It was Pauline who took them through, and Hanson was glad she wasn’t going back in there with them. She and Sheens sat in the soft chairs of reception instead. Hanson listened while the DCI rang Aidan Poole and asked him, in a flat voice, to attend the station once again, and then sat picking at bits of fluff on her trousers in the silence.
“You did well in there,” Sheens suddenly said. “I should have said. I had to go and puke during my first postmortem. And then I tried to avoid the next one until the pathologist basically dragged me in.”
“I hope not puking is a good thing,” Hanson said, pulling a face.
“Well, either you’re good at keeping it together under tough circumstances,” Sheens said, “or it means you’re a psychopath. But I’m sure there’s a place for you on the team either way.”

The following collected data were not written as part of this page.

/-! ### QDUAL's arithmetic (02 R70). -/

/-- Numerator, denominator and exponent of a value's magnitude. -/
def magOf : FVal → Nat × Int
  | .fin _ m e => (m, e)
  | _ => (0, 0)
/-- |a| ≤ m × s, exactly. -/
def fitsScale (a m s : FVal) : Bool := let p := fmul m s; !flt false p a
/-- A block's scale and elements. -/
def quantBlock (c : BitVec 6) (xs : List FVal) : Nat × List Nat :=
  let abs := fun (x : FVal) => match x with | .fin _ m e => FVal.fin false m e | .inf _ => .inf false | .zero _ => .zero false | .nan => .nan
  if xs.any (fun x => fisNan x || fisInf x) then (0x7F, xs.map (fun _ => b8Nan c))
  else
    let amax := xs.foldl (fun a x => if flt false a (abs x) then abs x else a) (.zero false)
    let top := b8Decode c (b8Max c)
    let s := if fisZero amax then 1
             else ((List.range 0x7E).map (· + 1)).find? (fun k => fitsScale amax top (e4m3Decode k)) |>.getD 0x7E
    let sv := magOf (e4m3Decode s)
    (s, xs.map (fun x => match x with
      | .fin neg m e => b8RoundMag c 0 0 true neg m sv.1 (e - sv.2)
      | _ => 0))

/-! ### Performing a job (08 R225). -/

/-- The bytes of a stretch as the job reads them: scratch; or the homes' under those of the core that are not home yet. -/
def spanBytes (s : State) (c slot : Nat) (p : Span) : List Byte × State :=
  if p.scr then (tgets 0 (s.scratchPart slot).scratch p.start p.len, s)
  else if targetOf p.start == .peer then s.freeBytes p.len
  else ((lineSpans p).flatMap (fun q => ((s.viewBytes c (q.start / 128)).drop (q.start % 128)).take q.len), s)
/-- Write a stretch: scratch, or the homes, the core's L1 copies dropped (08 R225). -/
def writeSpan (s : State) (c slot : Nat) (p : Span) (bs : List Byte) : State :=
  if p.scr then s.scratchWrite slot p.start bs
  else (lineSpans p).foldl (fun s q =>
    let part := (bs.drop (q.start - p.start)).take q.len
    if targetOf p.start == .peer then s.peerSend slot (peerOf q.start) .store [(peerPa q.start, part)]
    else ((s.homeWrite q.start part).dropBytes c q.start q.len).markStale c (fun l => l == q.start / 128)) s
/-- The uncorrectable source byte of a job with the lowest address: the code, the address, the byte (08 R227). -/
def jobFault (s : State) (c : Nat) (j : Job) : Option (Nat × W64 × Span) :=
  if s.failed.isEmpty then none
  else
    let fault := fun (p : Span) (a : Nat) =>
      if p.scr then (if s.scratchFailed j.gang a 1 then some 0x17 else none)
      else s.dataFault c a 1 true
    let name := fun (p : Span) (a : Nat) =>
      if p.scr then a else ((tfind j.pages (a / 2 ^ 16)).getD (BitVec.ofNat 64 (a / 2 ^ 16 * 2 ^ 16))).toNat + a % 2 ^ 16
    let bad := fun (ps : List Span) => ps.filterMap (fun p =>
      if !p.scr && targetOf p.start == .peer then none
      else ((List.range p.len).find? (fun i => (fault p (p.start + i)).isSome)).map (fun i =>
        ((fault p (p.start + i)).getD 0, BitVec.ofNat 64 (name p (p.start + i)), { p with start := p.start + i, len := 1 })))
    (sortBy (fun x => x.2.1.toNat) (bad (match j.op with | .copy => j.moves.map (fun m => m.1) | _ => j.reads))).head?
def spanLines (ps : List Span) : List Nat :=
  dedup (ps.flatMap (fun p => if p.scr || p.len == 0 || targetOf p.start == .peer then [] else (lineSpans p).map (fun q => q.start / 128)))

def quantJob (s : State) (slot : Nat) (src dst : BitVec 6) (stride : Nat) (off : List Nat) : State :=
  let o := fun i => off.getD i 0
  let es := elemSize src
  let x := fun (i n : Nat) => elemVal src (s.scratchRead slot (o 0 + i * stride + n * es) es)
  let half := List.range 32
  let blocks := (List.range 64).flatMap (fun i => [(i, 0), (i, 1)])
  blocks.foldl (fun s' p =>
    let r := quantBlock dst (half.map (fun j => x p.1 (32 * p.2 + j)))
    let q := quantBlock dst (half.map (fun j => x (32 * p.2 + j) p.1))
    let s' := s'.scratchWrite slot (o 1 + 64 * p.1 + 32 * p.2) (r.2.map (BitVec.ofNat 8))
    let s' := s'.scratchWrite slot (o 3 + 2 * p.1 + p.2) [BitVec.ofNat 8 r.1]
    let s' := (half.zip q.2).foldl (fun s' e => s'.scratchWrite slot (o 2 + 64 * (32 * p.2 + e.1) + p.1) [BitVec.ofNat 8 e.2]) s'
    s'.scratchWrite slot (o 4 + 2 * p.1 + p.2) [BitVec.ofNat 8 q.1]) s
def castElem (src dst : BitVec 6) (rnd : Nat) (sat : Bool) (r : W32) (x : Nat) : Nat :=
  let v := elemVal src x
  if src == dst && !fisNan v then x else elemRound dst rnd r sat v

/-- The pieces of a copy in order, up to one for which the port of its peer has no room (21 R422): those that are left. -/
def copyMoves (c : Nat) (j : Job) : List (Span × Span) → State → List (Span × Span) × State
  | [], s => ([], s)
  | m :: ms, s =>
    if !m.2.scr && targetOf m.2.start == .peer && !s.peerFits [(peerOf m.2.start, m.2.len)] then (m :: ms, s)
    else let r := spanBytes s c j.gang m.1; copyMoves c j ms (writeSpan r.2 c j.gang m.2 r.1)
/-- Perform the data movement of a job; the pieces of a copy that are left, and the state. -/
def performJob (c : Nat) (j : Job) (s : State) : List (Span × Span) × State :=
  let r := match j.op with
    | .copy => copyMoves c j j.moves s
    | .quant a b st => ([], quantJob s j.gang a b st j.offsets)
    | .cast a b rnd sat seed gen pop first =>
      let o := fun i => j.offsets.getD i 0
      ([], (List.range (o 2)).foldl (fun (s : State) (i : Nat) =>
        let x := s.scratchRead j.gang (o 0 + i * elemSize a) (elemSize a)
        let r := if rnd == 4 then drawOf seed gen pop (first + BitVec.ofNat 24 i) else 0
        s.scratchWrite j.gang (o 1 + i * elemSize b) (leBytes (elemSize b) (castElem a b rnd sat r x))) s)
  (r.1, r.2.modPart j.block c (fun p =>
    { p with tags := j.tags.foldl (fun (t : Tab (BitVec 6)) (g : Nat × BitVec 6) => tset 0 t g.1 g.2) p.tags }))

/-- Two jobs of a core that execute in issue order: of one channel; or common bytes that one of them writes (08 R225); or an
overlap of their footprints and a segment that both write, whose tag is the later job's (01 R30). -/
def jobsOrdered (a b : Job) : Bool :=
  let segs := segsOf (a.writes.filter (fun p => p.scr))
  a.channel == b.channel || overlaps a.writes (b.reads ++ b.writes) || overlaps a.reads b.writes ||
    (a.block == b.block && overlaps a.reads b.reads && (segsOf (b.writes.filter (fun p => p.scr))).any segs.contains)
/-- No write of a core to some lines is on its way to their homes (09 R258). -/
def linesQuiet (s : State) (c : Nat) (lines : List Nat) : Bool :=
  !s.unserved.any (fun m => m.toHome && lines.contains m.line && sentBy m c &&
    (match m.body with | .writeBack .. | .leaseWrite .. | .red .. => true | _ => false))
/-- A job may finish: no older job of the core goes before it, and no write of the core is on its way to its lines. -/
def jobReady (s : State) (c : Nat) (j : Job) : Bool :=
  !(s.core c).jobs.any (fun k => k.id < j.id && jobsOrdered k j) && linesQuiet s c (spanLines (j.reads ++ j.writes))

/-- JOB_COMPLETE (08 R225): the channel's oldest job is performed and its token completes. Source lines with a release
record are drained first. -/
def execJobComplete (core channel : Nat) (s : State) : Host.Outcome State Fault Refusal :=
  match (s.core core).jobs.find? (fun j => j.channel == channel) with
  | none => .next s
  | some j =>
    -- the job of a saved gang waits for its restore (21 R427)
    if (tfind s.gangs j.gang).isNone || !jobReady s core j then .next s
    else
      let r := s.homeReadyAll (spanLines j.reads)
      if !r.1 then .next r.2
      else
        let done := fun (s : State) (f : Option (Nat × W64)) =>
          ((s.modCore core (fun k => { k with jobs := k.jobs.filter (fun x => x.id != j.id) })).finishToken j.gang j.id f).reap j.gang
        match jobFault r.2 core j with
        | some (code, ea, p) =>
          let s := if p.scr then logRecord r.2 1 code 1 core p.start else (r.2.logData core code p.start).dropFailed core p.start 1
          .next (done s (some (code, ea)))
        | none =>
          let m := performJob core j r.2
          if m.1.isEmpty then .next (done m.2 none)
          else .next (m.2.modCore core (fun k => { k with jobs := k.jobs.map (fun x => if x.id == j.id then { x with moves := m.1 } else x) }))

end Sys2Proof.Machine
end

Hanson snorted with laughter, and then suppressed it. It wasn’t appropriate when Zoe’s parents were seeing their daughter’s body. She tried to sit still after that and be somber, even while the adrenaline still running through her made her want to get up and pace.
Siku emerged first, and although there were tears standing in her eyes, there was also fire in her expression.
“What’s being done to find out who did this?” Siku asked.
Sheens stood, and Hanson rose with him. “Everything that needs to be done,” he said with a small nod. “Looking for potential witnesses, searching for CCTV, questioning her acquaintances, and looking for any reason for anyone to do her harm. I’ll do a press conference tomorrow and ask for anyone who thinks they might know anything to come forward.”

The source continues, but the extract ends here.